Saved data entries:
★ ★ ★ ★ ★ ★ ★

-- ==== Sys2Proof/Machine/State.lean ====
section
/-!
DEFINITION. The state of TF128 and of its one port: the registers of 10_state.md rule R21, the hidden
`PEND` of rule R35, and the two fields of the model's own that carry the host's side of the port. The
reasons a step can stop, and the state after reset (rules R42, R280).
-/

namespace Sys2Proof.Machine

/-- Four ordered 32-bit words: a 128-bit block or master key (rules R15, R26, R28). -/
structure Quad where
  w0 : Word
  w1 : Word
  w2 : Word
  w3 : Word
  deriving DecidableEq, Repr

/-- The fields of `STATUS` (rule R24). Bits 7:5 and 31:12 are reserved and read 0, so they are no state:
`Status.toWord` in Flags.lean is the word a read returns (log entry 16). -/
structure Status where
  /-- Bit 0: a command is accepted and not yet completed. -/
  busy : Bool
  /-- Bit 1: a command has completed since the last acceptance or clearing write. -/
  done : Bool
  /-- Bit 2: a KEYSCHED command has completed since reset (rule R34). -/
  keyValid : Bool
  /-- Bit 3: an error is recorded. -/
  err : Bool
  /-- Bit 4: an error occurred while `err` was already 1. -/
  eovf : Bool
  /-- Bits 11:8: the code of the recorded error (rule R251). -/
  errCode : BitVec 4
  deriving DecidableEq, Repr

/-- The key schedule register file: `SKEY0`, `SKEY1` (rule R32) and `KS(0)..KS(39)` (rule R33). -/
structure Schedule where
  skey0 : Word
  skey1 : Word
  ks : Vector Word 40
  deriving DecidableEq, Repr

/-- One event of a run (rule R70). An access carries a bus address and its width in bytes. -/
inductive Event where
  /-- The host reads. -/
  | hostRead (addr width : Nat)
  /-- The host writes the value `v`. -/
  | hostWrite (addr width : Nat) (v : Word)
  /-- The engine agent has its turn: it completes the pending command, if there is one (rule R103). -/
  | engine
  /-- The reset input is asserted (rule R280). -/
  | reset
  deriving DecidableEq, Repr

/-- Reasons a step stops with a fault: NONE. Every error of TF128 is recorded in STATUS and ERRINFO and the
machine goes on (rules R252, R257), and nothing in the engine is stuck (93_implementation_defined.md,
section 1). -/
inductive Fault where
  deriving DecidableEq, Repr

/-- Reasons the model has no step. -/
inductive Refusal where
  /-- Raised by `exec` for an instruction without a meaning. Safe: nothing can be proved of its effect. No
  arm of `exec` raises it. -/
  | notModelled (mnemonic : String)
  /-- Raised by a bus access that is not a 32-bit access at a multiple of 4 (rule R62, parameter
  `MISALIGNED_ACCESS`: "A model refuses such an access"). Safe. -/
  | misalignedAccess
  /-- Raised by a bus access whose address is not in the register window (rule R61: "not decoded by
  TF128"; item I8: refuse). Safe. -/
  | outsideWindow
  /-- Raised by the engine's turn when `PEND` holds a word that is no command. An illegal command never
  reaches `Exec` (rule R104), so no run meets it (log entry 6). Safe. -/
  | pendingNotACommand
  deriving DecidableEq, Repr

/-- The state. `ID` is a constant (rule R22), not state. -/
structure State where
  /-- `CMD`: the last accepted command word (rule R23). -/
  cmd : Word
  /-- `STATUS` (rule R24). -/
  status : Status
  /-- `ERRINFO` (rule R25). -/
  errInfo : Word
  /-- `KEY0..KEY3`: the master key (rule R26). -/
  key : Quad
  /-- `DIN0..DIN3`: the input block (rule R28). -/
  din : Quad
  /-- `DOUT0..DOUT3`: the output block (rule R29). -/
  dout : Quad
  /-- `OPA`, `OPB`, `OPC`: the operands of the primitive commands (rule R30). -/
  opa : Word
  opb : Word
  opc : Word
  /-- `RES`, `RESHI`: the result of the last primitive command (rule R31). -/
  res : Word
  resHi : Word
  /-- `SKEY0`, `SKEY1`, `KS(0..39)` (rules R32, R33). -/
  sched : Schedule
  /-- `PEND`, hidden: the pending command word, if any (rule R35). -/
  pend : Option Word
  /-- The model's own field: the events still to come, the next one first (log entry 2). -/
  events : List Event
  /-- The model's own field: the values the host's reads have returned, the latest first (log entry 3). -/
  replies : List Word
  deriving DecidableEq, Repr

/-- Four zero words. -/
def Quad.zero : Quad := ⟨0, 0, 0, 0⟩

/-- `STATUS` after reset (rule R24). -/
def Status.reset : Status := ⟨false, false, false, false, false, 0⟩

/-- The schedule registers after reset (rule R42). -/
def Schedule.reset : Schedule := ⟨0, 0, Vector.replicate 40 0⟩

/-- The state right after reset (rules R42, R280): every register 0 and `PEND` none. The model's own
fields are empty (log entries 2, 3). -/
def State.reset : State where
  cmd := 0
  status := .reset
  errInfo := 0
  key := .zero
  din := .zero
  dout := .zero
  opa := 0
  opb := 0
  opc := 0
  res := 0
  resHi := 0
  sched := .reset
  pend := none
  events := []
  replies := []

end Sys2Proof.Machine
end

★ ★ ★ ★ ★ ★ ★

- Required work -
Copy out the entries. Change nothing.

- Final answer -
-- ==== Sys2Proof/Machine/State.lean ====
section
/-!
DEFINITION. The state of TF128 and of its one port: the registers of 10_state.md rule R21, the hidden
`PEND` of rule R35, and the two fields of the model's own that carry the host's side of the port. The
reasons a step can stop, and the state after reset (rules R42, R280).
-/

namespace Sys2Proof.Machine

/-- Four ordered 32-bit words: a 128-bit block or master key (rules R15, R26, R28). -/
structure Quad where
  w0 : Word
  w1 : Word
  w2 : Word
  w3 : Word
  deriving DecidableEq, Repr

/-- The fields of `STATUS` (rule R24). Bits 7:5 and 31:12 are reserved and read 0, so they are no state:
`Status.toWord` in Flags.lean is the word a read returns (log entry 16). -/
structure Status where
  /-- Bit 0: a command is accepted and not yet completed. -/
  busy : Bool
  /-- Bit 1: a command has completed since the last acceptance or clearing write. -/
  done : Bool
  /-- Bit 2: a KEYSCHED command has completed since reset (rule R34). -/
  keyValid : Bool
  /-- Bit 3: an error is recorded. -/
  err : Bool
  /-- Bit 4: an error occurred while `err` was already 1. -/
  eovf : Bool
  /-- Bits 11:8: the code of the recorded error (rule R251). -/
  errCode : BitVec 4
  deriving DecidableEq, Repr

/-- The key schedule register file: `SKEY0`, `SKEY1` (rule R32) and `KS(0)..KS(39)` (rule R33). -/
structure Schedule where
  skey0 : Word
  skey1 : Word
  ks : Vector Word 40
  deriving DecidableEq, Repr

/-- One event of a run (rule R70). An access carries a bus address and its width in bytes. -/
inductive Event where
  /-- The host reads. -/
  | hostRead (addr width : Nat)
  /-- The host writes the value `v`. -/
  | hostWrite (addr width : Nat) (v : Word)
  /-- The engine agent has its turn: it completes the pending command, if there is one (rule R103). -/
  | engine
  /-- The reset input is asserted (rule R280). -/
  | reset
  deriving DecidableEq, Repr

/-- Reasons a step stops with a fault: NONE. Every error of TF128 is recorded in STATUS and ERRINFO and the
machine goes on (rules R252, R257), and nothing in the engine is stuck (93_implementation_defined.md,
section 1). -/
inductive Fault where
  deriving DecidableEq, Repr

/-- Reasons the model has no step. -/
inductive Refusal where
  /-- Raised by `exec` for an instruction without a meaning. Safe: nothing can be proved of its effect. No
  arm of `exec` raises it. -/
  | notModelled (mnemonic : String)
  /-- Raised by a bus access that is not a 32-bit access at a multiple of 4 (rule R62, parameter
  `MISALIGNED_ACCESS`: "A model refuses such an access"). Safe. -/
  | misalignedAccess
  /-- Raised by a bus access whose address is not in the register window (rule R61: "not decoded by
  TF128"; item I8: refuse). Safe. -/
  | outsideWindow
  /-- Raised by the engine's turn when `PEND` holds a word that is no command. An illegal command never
  reaches `Exec` (rule R104), so no run meets it (log entry 6). Safe. -/
  | pendingNotACommand
  deriving DecidableEq, Repr

/-- The state. `ID` is a constant (rule R22), not state. -/
structure State where
  /-- `CMD`: the last accepted command word (rule R23). -/
  cmd : Word
  /-- `STATUS` (rule R24). -/
  status : Status
  /-- `ERRINFO` (rule R25). -/
  errInfo : Word
  /-- `KEY0..KEY3`: the master key (rule R26). -/
  key : Quad
  /-- `DIN0..DIN3`: the input block (rule R28). -/
  din : Quad
  /-- `DOUT0..DOUT3`: the output block (rule R29). -/
  dout : Quad
  /-- `OPA`, `OPB`, `OPC`: the operands of the primitive commands (rule R30). -/
  opa : Word
  opb : Word
  opc : Word
  /-- `RES`, `RESHI`: the result of the last primitive command (rule R31). -/
  res : Word
  resHi : Word
  /-- `SKEY0`, `SKEY1`, `KS(0..39)` (rules R32, R33). -/
  sched : Schedule
  /-- `PEND`, hidden: the pending command word, if any (rule R35). -/
  pend : Option Word
  /-- The model's own field: the events still to come, the next one first (log entry 2). -/
  events : List Event
  /-- The model's own field: the values the host's reads have returned, the latest first (log entry 3). -/
  replies : List Word
  deriving DecidableEq, Repr

/-- Four zero words. -/
def Quad.zero : Quad := ⟨0, 0, 0, 0⟩

/-- `STATUS` after reset (rule R24). -/
def Status.reset : Status := ⟨false, false, false, false, false, 0⟩

/-- The schedule registers after reset (rule R42). -/
def Schedule.reset : Schedule := ⟨0, 0, Vector.replicate 40 0⟩

/-- The state right after reset (rules R42, R280): every register 0 and `PEND` none. The model's own
fields are empty (log entries 2, 3). -/
def State.reset : State where
  cmd := 0
  status := .reset
  errInfo := 0
  key := .zero
  din := .zero
  dout := .zero
  opa := 0
  opb := 0
  opc := 0
  res := 0
  resHi := 0
  sched := .reset
  pend := none
  events := []
  replies := []

end Sys2Proof.Machine
end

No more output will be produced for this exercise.